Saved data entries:
########################################
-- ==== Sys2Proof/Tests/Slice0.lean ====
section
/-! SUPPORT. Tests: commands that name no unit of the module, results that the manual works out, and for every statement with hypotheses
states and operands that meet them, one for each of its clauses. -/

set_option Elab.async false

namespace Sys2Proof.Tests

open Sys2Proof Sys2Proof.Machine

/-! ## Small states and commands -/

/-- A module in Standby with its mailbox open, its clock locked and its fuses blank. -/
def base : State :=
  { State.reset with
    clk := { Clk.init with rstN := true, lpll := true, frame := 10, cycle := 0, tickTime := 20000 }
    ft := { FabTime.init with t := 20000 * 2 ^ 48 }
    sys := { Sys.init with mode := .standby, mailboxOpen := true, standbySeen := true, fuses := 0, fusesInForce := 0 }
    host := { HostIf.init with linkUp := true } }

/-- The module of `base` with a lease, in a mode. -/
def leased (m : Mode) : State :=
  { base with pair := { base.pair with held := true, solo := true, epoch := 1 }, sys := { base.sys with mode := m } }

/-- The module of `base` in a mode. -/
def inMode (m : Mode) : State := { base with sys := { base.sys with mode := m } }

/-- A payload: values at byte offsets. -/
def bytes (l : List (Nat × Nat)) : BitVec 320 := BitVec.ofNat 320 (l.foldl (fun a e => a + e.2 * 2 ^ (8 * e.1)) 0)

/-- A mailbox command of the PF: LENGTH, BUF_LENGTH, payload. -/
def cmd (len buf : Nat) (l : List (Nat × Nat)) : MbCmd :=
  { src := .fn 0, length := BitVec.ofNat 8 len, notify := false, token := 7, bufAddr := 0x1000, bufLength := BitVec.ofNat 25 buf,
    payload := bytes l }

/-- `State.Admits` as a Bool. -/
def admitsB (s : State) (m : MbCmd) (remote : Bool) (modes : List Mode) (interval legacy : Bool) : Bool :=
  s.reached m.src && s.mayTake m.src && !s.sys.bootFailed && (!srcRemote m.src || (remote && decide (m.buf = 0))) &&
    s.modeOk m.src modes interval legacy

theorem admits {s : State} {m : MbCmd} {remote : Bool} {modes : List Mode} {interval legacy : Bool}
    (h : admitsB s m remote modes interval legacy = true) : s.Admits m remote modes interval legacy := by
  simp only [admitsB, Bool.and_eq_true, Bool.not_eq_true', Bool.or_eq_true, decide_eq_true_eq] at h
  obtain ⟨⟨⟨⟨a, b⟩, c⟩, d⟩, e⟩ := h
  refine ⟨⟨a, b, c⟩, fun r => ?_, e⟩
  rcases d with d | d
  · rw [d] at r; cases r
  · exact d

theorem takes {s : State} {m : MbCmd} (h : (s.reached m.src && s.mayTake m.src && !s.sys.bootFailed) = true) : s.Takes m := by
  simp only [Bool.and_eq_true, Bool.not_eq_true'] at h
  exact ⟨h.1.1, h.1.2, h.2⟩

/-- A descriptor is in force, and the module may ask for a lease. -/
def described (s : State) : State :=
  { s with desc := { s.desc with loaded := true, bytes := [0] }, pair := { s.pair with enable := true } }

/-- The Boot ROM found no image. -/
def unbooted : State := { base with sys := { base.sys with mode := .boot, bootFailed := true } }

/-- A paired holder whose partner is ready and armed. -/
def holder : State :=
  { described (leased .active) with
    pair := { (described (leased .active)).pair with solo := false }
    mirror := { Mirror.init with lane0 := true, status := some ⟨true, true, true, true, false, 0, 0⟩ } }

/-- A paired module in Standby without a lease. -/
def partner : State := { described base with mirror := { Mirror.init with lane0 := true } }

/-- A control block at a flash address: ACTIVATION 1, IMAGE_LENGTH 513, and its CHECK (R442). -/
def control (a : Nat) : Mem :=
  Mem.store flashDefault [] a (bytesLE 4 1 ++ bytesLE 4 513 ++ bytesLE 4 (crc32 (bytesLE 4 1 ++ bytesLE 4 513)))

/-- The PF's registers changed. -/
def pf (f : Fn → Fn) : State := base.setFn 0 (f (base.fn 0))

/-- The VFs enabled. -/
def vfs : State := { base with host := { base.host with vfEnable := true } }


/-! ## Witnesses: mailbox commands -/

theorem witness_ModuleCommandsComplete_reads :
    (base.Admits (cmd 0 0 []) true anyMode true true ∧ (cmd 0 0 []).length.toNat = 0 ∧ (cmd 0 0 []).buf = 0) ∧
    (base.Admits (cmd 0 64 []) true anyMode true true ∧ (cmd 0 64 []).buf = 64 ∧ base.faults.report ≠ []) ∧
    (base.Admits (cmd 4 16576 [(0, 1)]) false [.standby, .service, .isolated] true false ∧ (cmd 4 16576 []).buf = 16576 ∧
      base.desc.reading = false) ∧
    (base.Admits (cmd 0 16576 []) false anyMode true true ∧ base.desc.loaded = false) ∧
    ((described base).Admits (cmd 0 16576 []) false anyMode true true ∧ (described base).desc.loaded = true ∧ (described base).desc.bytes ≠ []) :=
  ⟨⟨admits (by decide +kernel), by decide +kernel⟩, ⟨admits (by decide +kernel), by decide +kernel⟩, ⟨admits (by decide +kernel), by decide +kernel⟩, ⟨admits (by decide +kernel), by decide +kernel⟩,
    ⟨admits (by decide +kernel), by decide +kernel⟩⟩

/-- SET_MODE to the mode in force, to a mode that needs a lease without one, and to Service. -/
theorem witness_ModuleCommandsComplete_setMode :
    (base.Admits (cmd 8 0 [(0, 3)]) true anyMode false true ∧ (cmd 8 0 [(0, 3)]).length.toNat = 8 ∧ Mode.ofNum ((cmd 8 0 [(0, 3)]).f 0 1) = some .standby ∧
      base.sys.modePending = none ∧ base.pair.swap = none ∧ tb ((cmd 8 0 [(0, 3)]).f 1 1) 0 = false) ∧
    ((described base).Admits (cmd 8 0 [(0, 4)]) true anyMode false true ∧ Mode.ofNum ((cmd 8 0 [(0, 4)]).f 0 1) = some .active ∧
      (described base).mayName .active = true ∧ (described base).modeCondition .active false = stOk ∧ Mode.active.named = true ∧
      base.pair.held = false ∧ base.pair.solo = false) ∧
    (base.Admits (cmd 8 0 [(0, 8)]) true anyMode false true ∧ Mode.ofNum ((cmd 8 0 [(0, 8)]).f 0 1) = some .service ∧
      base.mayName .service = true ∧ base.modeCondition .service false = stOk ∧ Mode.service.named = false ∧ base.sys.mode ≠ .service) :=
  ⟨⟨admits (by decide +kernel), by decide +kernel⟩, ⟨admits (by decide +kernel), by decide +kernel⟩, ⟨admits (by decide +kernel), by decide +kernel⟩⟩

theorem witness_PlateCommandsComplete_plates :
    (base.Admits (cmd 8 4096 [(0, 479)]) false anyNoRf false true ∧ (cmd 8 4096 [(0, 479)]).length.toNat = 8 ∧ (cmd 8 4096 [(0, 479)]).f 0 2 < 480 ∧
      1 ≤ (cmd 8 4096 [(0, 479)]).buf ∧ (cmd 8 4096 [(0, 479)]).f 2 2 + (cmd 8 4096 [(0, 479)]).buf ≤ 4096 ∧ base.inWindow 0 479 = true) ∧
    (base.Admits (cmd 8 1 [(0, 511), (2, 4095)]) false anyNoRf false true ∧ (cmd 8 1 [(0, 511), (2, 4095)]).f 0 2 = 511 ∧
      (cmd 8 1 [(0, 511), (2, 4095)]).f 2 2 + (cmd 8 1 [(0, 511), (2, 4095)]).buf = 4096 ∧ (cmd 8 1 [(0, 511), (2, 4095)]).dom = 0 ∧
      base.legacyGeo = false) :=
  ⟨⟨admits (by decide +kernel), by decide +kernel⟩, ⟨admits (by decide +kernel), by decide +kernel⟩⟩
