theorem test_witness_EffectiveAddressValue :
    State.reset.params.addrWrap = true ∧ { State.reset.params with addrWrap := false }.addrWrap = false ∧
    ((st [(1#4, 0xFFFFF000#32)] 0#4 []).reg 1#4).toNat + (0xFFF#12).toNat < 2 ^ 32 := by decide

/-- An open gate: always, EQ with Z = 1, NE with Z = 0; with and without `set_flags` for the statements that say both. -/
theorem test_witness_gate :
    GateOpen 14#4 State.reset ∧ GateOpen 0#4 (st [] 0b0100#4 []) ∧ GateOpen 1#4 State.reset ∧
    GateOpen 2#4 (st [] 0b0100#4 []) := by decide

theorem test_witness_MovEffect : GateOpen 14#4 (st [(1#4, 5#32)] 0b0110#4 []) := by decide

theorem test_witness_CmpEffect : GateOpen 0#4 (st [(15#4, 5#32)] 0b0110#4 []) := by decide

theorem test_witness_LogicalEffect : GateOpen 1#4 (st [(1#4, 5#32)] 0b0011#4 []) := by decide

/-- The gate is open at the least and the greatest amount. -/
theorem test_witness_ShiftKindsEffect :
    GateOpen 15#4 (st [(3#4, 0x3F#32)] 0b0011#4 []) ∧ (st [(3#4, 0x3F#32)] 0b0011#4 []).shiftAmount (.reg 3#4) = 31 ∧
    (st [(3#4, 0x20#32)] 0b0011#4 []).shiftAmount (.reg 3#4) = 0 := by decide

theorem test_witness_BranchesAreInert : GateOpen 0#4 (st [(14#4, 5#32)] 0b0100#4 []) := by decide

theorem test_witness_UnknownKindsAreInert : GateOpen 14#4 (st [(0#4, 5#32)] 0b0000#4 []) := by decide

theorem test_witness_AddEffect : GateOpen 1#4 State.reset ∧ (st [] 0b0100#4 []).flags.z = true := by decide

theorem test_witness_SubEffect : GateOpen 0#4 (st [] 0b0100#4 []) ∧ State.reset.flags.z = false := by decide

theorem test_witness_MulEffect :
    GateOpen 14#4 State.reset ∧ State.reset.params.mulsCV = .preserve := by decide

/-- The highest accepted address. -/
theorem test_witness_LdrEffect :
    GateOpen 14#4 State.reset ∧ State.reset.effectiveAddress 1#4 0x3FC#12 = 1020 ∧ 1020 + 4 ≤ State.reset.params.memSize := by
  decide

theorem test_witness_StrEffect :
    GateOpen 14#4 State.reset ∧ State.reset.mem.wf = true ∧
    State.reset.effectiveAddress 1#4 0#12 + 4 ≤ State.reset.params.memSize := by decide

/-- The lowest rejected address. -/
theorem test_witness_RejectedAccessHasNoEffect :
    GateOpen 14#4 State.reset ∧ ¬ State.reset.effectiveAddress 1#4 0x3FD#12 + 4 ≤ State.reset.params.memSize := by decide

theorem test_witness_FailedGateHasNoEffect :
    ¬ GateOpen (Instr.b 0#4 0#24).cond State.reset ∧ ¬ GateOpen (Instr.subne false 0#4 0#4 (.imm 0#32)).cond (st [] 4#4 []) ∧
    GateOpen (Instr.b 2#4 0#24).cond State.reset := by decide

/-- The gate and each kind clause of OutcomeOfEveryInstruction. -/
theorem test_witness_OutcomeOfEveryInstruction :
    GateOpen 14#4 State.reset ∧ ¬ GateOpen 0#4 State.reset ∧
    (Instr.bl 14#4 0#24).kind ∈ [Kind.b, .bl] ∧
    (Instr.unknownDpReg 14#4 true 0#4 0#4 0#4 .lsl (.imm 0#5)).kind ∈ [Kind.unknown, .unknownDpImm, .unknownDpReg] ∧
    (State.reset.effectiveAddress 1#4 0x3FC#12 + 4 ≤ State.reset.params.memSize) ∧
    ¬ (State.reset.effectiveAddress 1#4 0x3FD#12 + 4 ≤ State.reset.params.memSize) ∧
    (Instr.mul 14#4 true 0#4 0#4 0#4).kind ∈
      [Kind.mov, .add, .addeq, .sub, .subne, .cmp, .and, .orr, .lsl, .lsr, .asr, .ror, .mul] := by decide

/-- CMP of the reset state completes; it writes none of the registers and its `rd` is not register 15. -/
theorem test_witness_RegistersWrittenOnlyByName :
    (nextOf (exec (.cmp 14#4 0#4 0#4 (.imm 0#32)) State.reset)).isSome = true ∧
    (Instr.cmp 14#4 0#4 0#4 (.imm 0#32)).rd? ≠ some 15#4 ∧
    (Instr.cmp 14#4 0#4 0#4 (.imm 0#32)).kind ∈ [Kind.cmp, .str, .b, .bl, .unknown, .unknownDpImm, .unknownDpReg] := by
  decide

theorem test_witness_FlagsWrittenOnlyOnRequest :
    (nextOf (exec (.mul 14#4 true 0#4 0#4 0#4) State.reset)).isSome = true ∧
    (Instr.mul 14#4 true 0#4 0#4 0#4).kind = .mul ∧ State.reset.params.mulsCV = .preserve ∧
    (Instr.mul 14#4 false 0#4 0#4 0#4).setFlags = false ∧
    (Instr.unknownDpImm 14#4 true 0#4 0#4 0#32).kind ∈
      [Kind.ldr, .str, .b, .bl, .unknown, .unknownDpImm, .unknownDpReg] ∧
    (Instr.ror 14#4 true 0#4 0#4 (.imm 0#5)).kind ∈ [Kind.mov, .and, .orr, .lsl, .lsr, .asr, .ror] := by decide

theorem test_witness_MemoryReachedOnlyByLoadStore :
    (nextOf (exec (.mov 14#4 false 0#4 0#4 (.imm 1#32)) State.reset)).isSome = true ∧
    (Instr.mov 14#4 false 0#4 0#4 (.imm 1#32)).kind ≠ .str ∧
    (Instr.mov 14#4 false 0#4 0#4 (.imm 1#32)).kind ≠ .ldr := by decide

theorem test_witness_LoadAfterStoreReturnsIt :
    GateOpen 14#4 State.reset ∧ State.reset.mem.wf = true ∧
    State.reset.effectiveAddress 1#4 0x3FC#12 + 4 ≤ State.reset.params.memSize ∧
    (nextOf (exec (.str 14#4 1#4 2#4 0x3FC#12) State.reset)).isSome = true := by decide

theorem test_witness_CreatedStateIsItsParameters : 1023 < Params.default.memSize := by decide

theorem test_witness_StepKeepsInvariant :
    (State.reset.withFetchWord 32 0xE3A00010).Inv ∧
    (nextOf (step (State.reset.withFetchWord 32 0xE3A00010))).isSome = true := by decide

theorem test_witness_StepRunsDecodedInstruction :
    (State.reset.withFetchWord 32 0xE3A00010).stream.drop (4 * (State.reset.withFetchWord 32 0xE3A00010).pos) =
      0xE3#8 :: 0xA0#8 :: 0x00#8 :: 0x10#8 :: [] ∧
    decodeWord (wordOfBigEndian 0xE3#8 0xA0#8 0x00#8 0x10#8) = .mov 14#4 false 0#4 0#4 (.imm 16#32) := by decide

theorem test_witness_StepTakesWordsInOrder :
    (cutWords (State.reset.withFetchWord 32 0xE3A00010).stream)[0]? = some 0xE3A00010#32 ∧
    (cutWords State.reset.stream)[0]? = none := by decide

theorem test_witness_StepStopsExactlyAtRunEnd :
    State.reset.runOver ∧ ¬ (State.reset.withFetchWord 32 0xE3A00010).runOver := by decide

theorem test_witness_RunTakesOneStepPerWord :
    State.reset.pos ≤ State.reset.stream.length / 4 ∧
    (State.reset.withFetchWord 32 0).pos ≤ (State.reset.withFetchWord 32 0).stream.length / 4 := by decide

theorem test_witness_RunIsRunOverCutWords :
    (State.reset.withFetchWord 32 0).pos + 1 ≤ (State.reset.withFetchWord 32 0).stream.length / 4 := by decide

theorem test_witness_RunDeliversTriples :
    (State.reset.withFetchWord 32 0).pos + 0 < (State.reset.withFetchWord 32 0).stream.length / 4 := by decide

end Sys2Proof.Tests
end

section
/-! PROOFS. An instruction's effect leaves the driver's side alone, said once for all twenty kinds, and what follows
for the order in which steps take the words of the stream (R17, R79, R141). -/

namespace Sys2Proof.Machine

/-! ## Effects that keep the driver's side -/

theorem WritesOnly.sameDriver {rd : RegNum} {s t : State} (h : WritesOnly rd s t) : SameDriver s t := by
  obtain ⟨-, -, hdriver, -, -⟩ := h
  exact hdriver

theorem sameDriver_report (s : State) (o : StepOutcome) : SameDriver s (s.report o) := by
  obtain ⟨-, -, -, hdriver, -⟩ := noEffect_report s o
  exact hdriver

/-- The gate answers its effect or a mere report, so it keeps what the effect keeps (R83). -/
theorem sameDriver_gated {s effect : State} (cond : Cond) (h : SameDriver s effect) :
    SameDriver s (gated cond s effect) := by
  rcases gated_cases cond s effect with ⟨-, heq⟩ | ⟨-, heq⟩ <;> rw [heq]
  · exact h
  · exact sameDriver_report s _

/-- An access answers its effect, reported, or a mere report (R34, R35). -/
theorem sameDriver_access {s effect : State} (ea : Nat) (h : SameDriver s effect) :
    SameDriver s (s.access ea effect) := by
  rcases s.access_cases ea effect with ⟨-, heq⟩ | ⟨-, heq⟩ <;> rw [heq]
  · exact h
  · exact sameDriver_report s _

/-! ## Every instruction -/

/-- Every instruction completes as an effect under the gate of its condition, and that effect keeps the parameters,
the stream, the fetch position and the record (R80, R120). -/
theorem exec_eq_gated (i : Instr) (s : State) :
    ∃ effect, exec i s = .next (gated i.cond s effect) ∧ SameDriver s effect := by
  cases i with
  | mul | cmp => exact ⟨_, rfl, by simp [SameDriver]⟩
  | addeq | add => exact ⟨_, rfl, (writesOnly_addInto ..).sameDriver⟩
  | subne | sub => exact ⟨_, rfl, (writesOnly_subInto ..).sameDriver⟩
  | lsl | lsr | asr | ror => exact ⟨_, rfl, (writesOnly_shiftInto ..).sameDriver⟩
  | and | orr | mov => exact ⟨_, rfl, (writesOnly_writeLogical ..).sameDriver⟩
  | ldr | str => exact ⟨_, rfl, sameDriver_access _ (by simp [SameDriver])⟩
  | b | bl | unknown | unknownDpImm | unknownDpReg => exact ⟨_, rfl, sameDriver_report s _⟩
########################################
**PROBLEM TO WORK ON:**
Look back at the entries above. Retype the line with "(st [(3#4, 0x20#32)]", the line with "theorem test_witness_BranchesAreInert : GateOpen", and all lines in between.

**ANSWER SPACE:**
    (st [(3#4, 0x20#32)] 0b0011#4 []).shiftAmount (.reg 3#4) = 0 := by decide

theorem test_witness_BranchesAreInert : GateOpen 0#4 (st [(14#4, 5#32)] 0b0100#4 []) := by decide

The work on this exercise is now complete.